A series of crosstabulations and Chi-Square tests for independence were performed on the different questionnaire items, in order to compare and contrast the frequency of use of the different digital technologies for assessment purposes prior to the study, both in Physics and in other subjects, across the 2 research groups. An analysis of covariance (ANCOVA), which controlled for the influence of the covariate (Hedges 2012), defined by prior academic performance, was conducted on the post-intervention test, in order to determine any statistical significant differences in scores between the 2 groups.

Questionnaire

For the first item on the questionnaire (about the frequency of use of digital technologies for assessment purposes in past Physics lessons), the statistical analysis was performed on 2 levels. A crosstabulation was output for those digital technologies which all the students (from both groups) marked as ‘never’ used or ‘I don’t know what this is’ (Table 5). These include virtual learning environments, e-portfolios, blogs, wikis, clickers and web-based systems. No further statistical analysis, involving Chi-Square tests was necessary, as not enough variance was registered, since these technologies were never effectively used by any of the participants and as such no comparison of frequency of use could be made. On average, 49.4% of the students did not know what these technologies involved. E-portfolios and web-based assessment systems were unknown to most of the students (93.3% and 73.3% respectively), while 96.7% of the students, although aware of clickers, had never used them for assessment purposes in Physics. No students mentioned any another digital technology used for assessment purposes in past Physics lessons.

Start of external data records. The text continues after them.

/-! #### dmaToDmem -/

@[simp] theorem State.dmaToDmem_cpu (s : State) (d m n : Nat) : (s.dmaToDmem d m n).cpu = s.cpu := rfl
@[simp] theorem State.dmaToDmem_rdp (s : State) (d m n : Nat) : (s.dmaToDmem d m n).rdp = s.rdp := rfl
@[simp] theorem State.dmaToDmem_rdram (s : State) (d m n : Nat) : (s.dmaToDmem d m n).rdram = s.rdram := rfl
@[simp] theorem State.dmaToDmem_params (s : State) (d m n : Nat) : (s.dmaToDmem d m n).params = s.params := rfl
@[simp] theorem State.dmaToDmem_bank (s : State) (d m n : Nat) : (s.dmaToDmem d m n).bank = s.bank := rfl
@[simp] theorem State.dmaToDmem_cart (s : State) (d m n : Nat) : (s.dmaToDmem d m n).cart = s.cart := rfl
@[simp] theorem State.dmaToDmem_calls (s : State) (d m n : Nat) : (s.dmaToDmem d m n).calls = s.calls := rfl
@[simp] theorem State.dmaToDmem_reply (s : State) (d m n : Nat) : (s.dmaToDmem d m n).reply = s.reply := rfl
@[simp] theorem State.dmaToDmem_rsp_x (s : State) (d m n : Nat) : (s.dmaToDmem d m n).rsp.x = s.rsp.x := rfl
@[simp] theorem State.dmaToDmem_rsp_pc (s : State) (d m n : Nat) : (s.dmaToDmem d m n).rsp.pc = s.rsp.pc := rfl
@[simp] theorem State.dmaToDmem_rsp_delayFlag (s : State) (d m n : Nat) : (s.dmaToDmem d m n).rsp.delayFlag = s.rsp.delayFlag := rfl
@[simp] theorem State.dmaToDmem_rsp_pendingTarget (s : State) (d m n : Nat) : (s.dmaToDmem d m n).rsp.pendingTarget = s.rsp.pendingTarget := rfl
@[simp] theorem State.dmaToDmem_rsp_v (s : State) (d m n : Nat) : (s.dmaToDmem d m n).rsp.v = s.rsp.v := rfl
@[simp] theorem State.dmaToDmem_rsp_run (s : State) (d m n : Nat) : (s.dmaToDmem d m n).rsp.run = s.rsp.run := rfl
@[simp] theorem State.dmaToDmem_rsp_imem (s : State) (d m n : Nat) : (s.dmaToDmem d m n).rsp.imem = s.rsp.imem := rfl
@[simp] theorem State.dmaToDmem_rsp_memAddr (s : State) (d m n : Nat) : (s.dmaToDmem d m n).rsp.memAddr = s.rsp.memAddr := rfl
@[simp] theorem State.dmaToDmem_rsp_dramAddr (s : State) (d m n : Nat) : (s.dmaToDmem d m n).rsp.dramAddr = s.rsp.dramAddr := rfl

/-! #### enqueue -/

@[simp] theorem State.enqueue_cpu (s : State) (w : Word) : (s.enqueue w).cpu = s.cpu := rfl
@[simp] theorem State.enqueue_rsp (s : State) (w : Word) : (s.enqueue w).rsp = s.rsp := rfl
@[simp] theorem State.enqueue_rdram (s : State) (w : Word) : (s.enqueue w).rdram = s.rdram := rfl
@[simp] theorem State.enqueue_params (s : State) (w : Word) : (s.enqueue w).params = s.params := rfl
@[simp] theorem State.enqueue_bank (s : State) (w : Word) : (s.enqueue w).bank = s.bank := rfl
@[simp] theorem State.enqueue_cart (s : State) (w : Word) : (s.enqueue w).cart = s.cart := rfl
@[simp] theorem State.enqueue_calls (s : State) (w : Word) : (s.enqueue w).calls = s.calls := rfl
@[simp] theorem State.enqueue_reply (s : State) (w : Word) : (s.enqueue w).reply = s.reply := rfl
@[simp] theorem State.enqueue_rdp_queue (s : State) (w : Word) :
    (s.enqueue w).rdp.queue = s.rdp.queue ++ [w] := rfl
@[simp] theorem State.enqueue_rdp_render (s : State) (w : Word) : (s.enqueue w).rdp.render = s.rdp.render := rfl
@[simp] theorem State.enqueue_rdp_fb (s : State) (w : Word) : (s.enqueue w).rdp.fb = s.rdp.fb := rfl
@[simp] theorem State.enqueue_rdp_dpcStart (s : State) (w : Word) : (s.enqueue w).rdp.dpcStart = s.rdp.dpcStart := rfl

/-! #### enqueueAll -/

@[simp] theorem State.enqueueAll_cpu (s : State) (ws : List Word) : (s.enqueueAll ws).cpu = s.cpu := rfl
@[simp] theorem State.enqueueAll_rsp (s : State) (ws : List Word) : (s.enqueueAll ws).rsp = s.rsp := rfl
@[simp] theorem State.enqueueAll_rdram (s : State) (ws : List Word) : (s.enqueueAll ws).rdram = s.rdram := rfl
@[simp] theorem State.enqueueAll_params (s : State) (ws : List Word) : (s.enqueueAll ws).params = s.params := rfl
@[simp] theorem State.enqueueAll_bank (s : State) (ws : List Word) : (s.enqueueAll ws).bank = s.bank := rfl
@[simp] theorem State.enqueueAll_cart (s : State) (ws : List Word) : (s.enqueueAll ws).cart = s.cart := rfl
@[simp] theorem State.enqueueAll_calls (s : State) (ws : List Word) : (s.enqueueAll ws).calls = s.calls := rfl
@[simp] theorem State.enqueueAll_reply (s : State) (ws : List Word) : (s.enqueueAll ws).reply = s.reply := rfl
@[simp] theorem State.enqueueAll_rdp_queue (s : State) (ws : List Word) :
    (s.enqueueAll ws).rdp.queue = s.rdp.queue ++ ws := rfl
@[simp] theorem State.enqueueAll_rdp_render (s : State) (ws : List Word) : (s.enqueueAll ws).rdp.render = s.rdp.render := rfl
@[simp] theorem State.enqueueAll_rdp_fb (s : State) (ws : List Word) : (s.enqueueAll ws).rdp.fb = s.rdp.fb := rfl
@[simp] theorem State.enqueueAll_rdp_dpcStart (s : State) (ws : List Word) : (s.enqueueAll ws).rdp.dpcStart = s.rdp.dpcStart := rfl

Table 5 Summary of the Crosstabulation outputs for the digital technologies, which were never used by the students prior to the study (SPSS output is given in Appendix F)

select the different digital technologies to visualise the respective data

For the only 2 technologies which were marked as somehow used for assessment in Physics, the statistical analysis included also Chi-square tests for independence. In terms of the frequency of ‘use of interactive whiteboards’, the data obtained was recoded in a 2-point scale in order not to have more than 20% of the expected counts of values less than 5 (Field 2009). The results show that the frequency of use is however limited from ‘weekly to monthly’ (43.3%) and from ‘rarely to never’ (56.7%). For the ‘use of online quizzes’, no recoding was necessary as all responses fell into either the ‘rarely’ (36.7%) or ‘never’ (63.3%) options. The Chi-square tests for independence for these technologies show no statistically significant difference in the responses across the control and experimental groups, for neither the interactive whiteboard (χ2(1) = 3.394, p = .065) (Table 6), nor online quizzes (χ2(1) = 0.144, p = .705) (Table 7). All expected cell frequencies were greater than five.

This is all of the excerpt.